#### Problem to solve
Please return each record exactly, leaving nothing out.

"""

/-! ### Burst pairs (Table 6.2) -/

/-- Every condition of R255 but the shutter lines holds for the lane's ticket; on an extension port its slot stands made and
confirmed (R294). -/
def Dev.mayBurst (d : Dev) (n : Fin 32) (k : Ticket) : Bool :=
  let p := portOfBridge k.desc.bridge.val
  decide (k.stage = .bursts) && decide (d.lanes[n].closed = some k.desc.bridge) && d.slotReady n k &&
    decide (d.lanes[n].phase = .turret) && !d.lanes[n].work.ended &&
    !d.lanes[n].work.taken && decide (k.desc.bridge ∉ d.rests) && decide (d.ports[p].pulse = none) && d.clk.measPll

/-- The positive burst of an attempt starts (R255, Table 6.2 step 1). -/
def Dev.startBurst (d : Dev) (n : Fin 32) (k : Ticket) (ilim : Bool) : Dev :=
  let p := portOfBridge k.desc.bridge.val
  let f := d.filterFor n k
  let d := (d.onPort p (fun o => { o with drive := .pos, bridge := some k.desc.bridge })).flagIlim p ilim
  d.onLane n (fun l => { l with
    phase := .settle
    work := { l.work with
      neg := false, samples := 0, length := if f.lineAxis.isSome then 0 else k.desc.samples, sumPos := 0, sumNeg := 0
      target := none, pairOvr := none, ilim := l.work.ilim || ilim } })

/-- The drive reverses at the end of the positive integration (Table 6.2 step 4); `ilim` tells whether the limit acts in the
settle phase that begins (R252). A drive that the quadrant has cut meanwhile stays at 0 V (R286). -/
def Dev.reverse (d : Dev) (n : Fin 32) (k : Ticket) (ilim : Bool) : Dev :=
  let f := d.filterFor n k
  let p := portOfBridge k.desc.bridge.val
  let d := (d.onPort p (fun o => { o with drive := if o.drive = .pos then .neg else .off })).flagIlim p ilim
  d.onLane n (fun l => { l with
    phase := .settle
    work := { l.work with neg := true, ilim := l.work.ilim || ilim, tail := decide (l.work.samples < f.settle + l.work.length), samples := 0 } })

/-- The bridge resistance of a completed pair, in 2^-16 Ω (R271). -/
def pairResistance (m : PairMeans) : Option Nat :=
  if m.currentPos < 10000 * m.den ∨ m.currentNeg < 10000 * m.den then none
  else some (min (roundDiv (1000 * (m.sensedMean : Int)) m.currentMean).toNat 0xFFFFFFFE)

/-- The negative integration has ended: the drive goes to 0 V, the rest begins, and the pair's resistance is formed
(Table 6.2 step 7, R260, R271). -/
def Dev.endPair (d : Dev) (n : Fin 32) (k : Ticket) (m : PairMeans) : Dev :=
  let b := k.desc.bridge
  let p := portOfBridge b.val
  let r := pairResistance m
  let d := (d.onPort p Port.cut).beginRest b (d.exciteFor n k).duty
  let d := (d.wr (rbridgeReg p) (match r with
    | some v => BitVec.ofNat 32 v
    | none => 0xFFFFFFFF)).wr (iexcReg p) (BitVec.ofNat 32 (min (roundDiv m.currentMean m.den).toNat 0xFFFFFFFF))
  let d := match extOfBridge b.val with
    | some (x, _, _) => d.wr (.xportBridge x) (at_ (b.val - 128) 0)
    | none => d
  if d.lanes[n].work.taken then
    let d := d.onWork n (fun w => { w with resistances := w.resistances ++ r.toList })
    let w := d.lanes[n].work
    match w.plate with
    | some p => d.finish n { p with resistance := meanResistance w.resistances }
    | none => d.onLane n (fun l => { l with phase := .turret, work := { w with taken := false } })
  else d.onWork n (fun w => { w with ended := true, pairRes := r })

/-- The boundary of sample F of lane n's burst has passed, where the integration begins (Table 8.5 step 5). -/
def Dev.integrates (d : Dev) (n : Fin 32) : Bool :=
  match d.working n with
  | none => false
  | some (_, k) =>
    let f := d.filterFor n k
    decide (d.lanes[n].work.boundary f f.settle ≤ d.clk.tau)

/-- The gain that the PGA of lane n has (R341). -/
def Dev.gainNow (d : Dev) (n : Fin 32) : Fin 9 := if d.beforeShort n then d.lanes[n].gainWas else d.lanes[n].gain

/-- LANE_STATUS as it reads (Table 8.4). -/
def Dev.readLaneStatus (d : Dev) (n : Fin 32) : Word :=
  let l := d.lanes[n]
  let phase := match l.phase with
    | .idle => 0
    | .turret => 1
    | .settle => if l.work.ended || l.work.taken then 1 else 2
    | .discard => if l.work.ended then 1 else if d.integrates n then 4 else 3
    | .integrate => if l.work.ended then 1 else 4
  d.rd (.laneStatus n) ||| at_ l.profile.val 16 ||| at_ (d.gainNow n).val 12 ||| mkBit l.modReset 9 |||
    mkBit (l.inBurst && l.work.neg && !l.work.ended) 8 ||| at_ phase 0

end Sys2Proof.Machine
end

"""

#### Result of the exercise
/-! ### Burst pairs (Table 6.2) -/

/-- Every condition of R255 but the shutter lines holds for the lane's ticket; on an extension port its slot stands made and
confirmed (R294). -/
def Dev.mayBurst (d : Dev) (n : Fin 32) (k : Ticket) : Bool :=
  let p := portOfBridge k.desc.bridge.val
  decide (k.stage = .bursts) && decide (d.lanes[n].closed = some k.desc.bridge) && d.slotReady n k &&
    decide (d.lanes[n].phase = .turret) && !d.lanes[n].work.ended &&
    !d.lanes[n].work.taken && decide (k.desc.bridge ∉ d.rests) && decide (d.ports[p].pulse = none) && d.clk.measPll

/-- The positive burst of an attempt starts (R255, Table 6.2 step 1). -/
def Dev.startBurst (d : Dev) (n : Fin 32) (k : Ticket) (ilim : Bool) : Dev :=
  let p := portOfBridge k.desc.bridge.val
  let f := d.filterFor n k
  let d := (d.onPort p (fun o => { o with drive := .pos, bridge := some k.desc.bridge })).flagIlim p ilim
  d.onLane n (fun l => { l with
    phase := .settle
    work := { l.work with
      neg := false, samples := 0, length := if f.lineAxis.isSome then 0 else k.desc.samples, sumPos := 0, sumNeg := 0
      target := none, pairOvr := none, ilim := l.work.ilim || ilim } })

/-- The drive reverses at the end of the positive integration (Table 6.2 step 4); `ilim` tells whether the limit acts in the
settle phase that begins (R252). A drive that the quadrant has cut meanwhile stays at 0 V (R286). -/
def Dev.reverse (d : Dev) (n : Fin 32) (k : Ticket) (ilim : Bool) : Dev :=
  let f := d.filterFor n k
  let p := portOfBridge k.desc.bridge.val
  let d := (d.onPort p (fun o => { o with drive := if o.drive = .pos then .neg else .off })).flagIlim p ilim
  d.onLane n (fun l => { l with
    phase := .settle
    work := { l.work with neg := true, ilim := l.work.ilim || ilim, tail := decide (l.work.samples < f.settle + l.work.length), samples := 0 } })

/-- The bridge resistance of a completed pair, in 2^-16 Ω (R271). -/
def pairResistance (m : PairMeans) : Option Nat :=
  if m.currentPos < 10000 * m.den ∨ m.currentNeg < 10000 * m.den then none
  else some (min (roundDiv (1000 * (m.sensedMean : Int)) m.currentMean).toNat 0xFFFFFFFE)

/-- The negative integration has ended: the drive goes to 0 V, the rest begins, and the pair's resistance is formed
(Table 6.2 step 7, R260, R271). -/
def Dev.endPair (d : Dev) (n : Fin 32) (k : Ticket) (m : PairMeans) : Dev :=
  let b := k.desc.bridge
  let p := portOfBridge b.val
  let r := pairResistance m
  let d := (d.onPort p Port.cut).beginRest b (d.exciteFor n k).duty
  let d := (d.wr (rbridgeReg p) (match r with
    | some v => BitVec.ofNat 32 v
    | none => 0xFFFFFFFF)).wr (iexcReg p) (BitVec.ofNat 32 (min (roundDiv m.currentMean m.den).toNat 0xFFFFFFFF))
  let d := match extOfBridge b.val with
    | some (x, _, _) => d.wr (.xportBridge x) (at_ (b.val - 128) 0)
    | none => d
  if d.lanes[n].work.taken then
    let d := d.onWork n (fun w => { w with resistances := w.resistances ++ r.toList })
    let w := d.lanes[n].work
    match w.plate with
    | some p => d.finish n { p with resistance := meanResistance w.resistances }
    | none => d.onLane n (fun l => { l with phase := .turret, work := { w with taken := false } })
  else d.onWork n (fun w => { w with ended := true, pairRes := r })

/-- The boundary of sample F of lane n's burst has passed, where the integration begins (Table 8.5 step 5). -/
def Dev.integrates (d : Dev) (n : Fin 32) : Bool :=
  match d.working n with
  | none => false
  | some (_, k) =>
    let f := d.filterFor n k
    decide (d.lanes[n].work.boundary f f.settle ≤ d.clk.tau)

/-- The gain that the PGA of lane n has (R341). -/
def Dev.gainNow (d : Dev) (n : Fin 32) : Fin 9 := if d.beforeShort n then d.lanes[n].gainWas else d.lanes[n].gain

/-- LANE_STATUS as it reads (Table 8.4). -/
def Dev.readLaneStatus (d : Dev) (n : Fin 32) : Word :=
  let l := d.lanes[n]
  let phase := match l.phase with
    | .idle => 0
    | .turret => 1
    | .settle => if l.work.ended || l.work.taken then 1 else 2
    | .discard => if l.work.ended then 1 else if d.integrates n then 4 else 3
    | .integrate => if l.work.ended then 1 else 4
  d.rd (.laneStatus n) ||| at_ l.profile.val 16 ||| at_ (d.gainNow n).val 12 ||| mkBit l.modReset 9 |||
    mkBit (l.inBurst && l.work.neg && !l.work.ended) 8 ||| at_ phase 0

end Sys2Proof.Machine
end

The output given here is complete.